Court Rejects Seattle's Race-Based Assignment Policy
By Caroline Hendrie
Advancing the legal debate over what school districts can do to promote demographic diversity in public schools, a federal appeals panel has struck down for the second time Seattle's policy of assigning students to high schools based partly on their ethnicity and race.
A three-judge panel of the San Francisco-based U.S. Court of Appeals for the 9th Circuit held in a 2-1 decision on July 27 that the school district's policy amounted to "an unadulterated pursuit of racial proportionality that cannot possibly be squared" with constitutional guarantees of equal protection under the laws.
Accompanied by a spirited dissent, the federal appeals court ruling is among the first to address how last year's decisions by the U.S. Supreme Court on the use of race in university admissions should be applied in the K-12 context. In Grutter v. Bollinger, the high court upheld the admissions policy at the University of Michigan's law school, while in Gratz v. Bollinger it invalidated the university's undergraduate admissions system.

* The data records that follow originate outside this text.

-- ==== Sys2Proof/Word.lean ====
section
/-!
DEFINITION. The word types of TCE (spec/00_scope.md R7): bits are numbered from 0 at the least
significant end, and every vector below is what the spec treats as bits.
-/
namespace Sys2Proof

/-- One byte: `u8`, a command byte, a byte of the frame buffer. -/
abbrev Byte := BitVec 8

/-- `u16`. -/
abbrev Half := BitVec 16

/-- `u32`, and also `f32`: a 32-bit pattern read as IEEE-754 binary32 (R7). -/
abbrev Word := BitVec 32

/-- `u40`, the width of a filter's sum (00_scope.md R5, 10_state.md R28). -/
abbrev Sum40 := BitVec 40

/-- The selector field `cmd[2:0]` of a command byte (30_encoding.md R90). -/
abbrev Sel := BitVec 3

/-- The 9-bit word of the schedule ROM, `{g, cmd[7:0]}` (30_encoding.md R95). -/
abbrev RomWord := BitVec 9

end Sys2Proof
end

The legal battle in Seattle began four years ago, when a local group called Parents Involved in Community Schools challenged the 46,000-student district's policy of using a "racial tiebreaker" to help apportion seats in high schools that had more applicants than space. In 1998, the district had begun allowing students citywide to choose among any of its 10 comprehensive high schools, and instituted a series of tiebreakers, including race and ethnicity, that determined who got slots in schools that were "oversubscribed."

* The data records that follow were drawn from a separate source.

-- ==== Sys2Proof/WellFormed.lean ====
section
/-!
DEFINITION. Which selectors each format admits (spec/30_encoding.md R91): format F 0..4, format T
0..1, format C 0..1; a format N command carries no selector.
-/
namespace Sys2Proof

/-- Legal `sel` of format F: a filter instance 0..4 (R91). -/
def legalFilterSel (i : Sel) : Bool := decide (i.toNat ≤ 4)

/-- Legal `sel` of format T: a fan, 0 or 1 (R91). -/
def legalFanSel (t : Sel) : Bool := decide (t.toNat ≤ 1)

/-- Legal `sel` of format C: the report flag, 0 or 1 (R91). -/
def legalReportSel (r : Sel) : Bool := decide (r.toNat ≤ 1)

/-- The instruction's selector is one its format admits. -/
def Instr.wf : Instr → Bool
  | .fadd i => legalFilterSel i
  | .favg i => legalFilterSel i
  | .fcnt i => legalFilterSel i
  | .fclr i => legalFilterSel i
  | .tpoll t => legalFanSel t
  | .trpt t => legalFanSel t
  | .msp => true
  | .mls => true
  | .mlr => true
  | .mdp => true
  | .mtr => true
  | .mto => true
  | .mti => true
  | .mhu => true
  | .mpf => true
  | .mir => true
  | .cklvl => true
  | .ckcth => true
  | .ckctl => true
  | .ckchh => true
  | .ckrth => true
  | .ckrtl => true
  | .ckoth => true
  | .ckotl => true
  | .ckdph => true
  | .ckfs t => legalFanSel t
  | .ckpmp => true
  | .latch => true
  | .tstep => true
  | .enc => true
  | .cycle r => legalReportSel r

end Sys2Proof
end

In a sharply worded opinion written by Circuit Judge Diarmuid F. O'Scannlain, the 9th circuit court majority accepted that the district had a "compelling" reason for wanting to consider race: obtaining the educational benefits of diversity. Thus, the policy met one part of the legal standard that must be met to justify distinctions by government on the basis of race, the 67-page opinion states.
But based on his reading of the University of Michigan cases, Judge O'Scannlain concludes that the policy utterly fails to withstand another key requirement of the court's highest level of scrutiny: to "narrowly tailor" the use of race to achieve compel-ling objectives.
Among many objections to Seattle's policy, Judge O'Scannlain argues that its effect was "merely to shuffle a few handfuls of different minority students between a few schools," and thus was ineffective in achieving the district's purported goals of avoiding racial isolation of students and fostering student interactions among white and nonwhite students.
"The district has not met its burden of proving these marginal changes substantially further its interests, much less that they outweigh the cost of subjecting hundreds of students to disparate treatment based solely upon the color of their skin," the opinion says.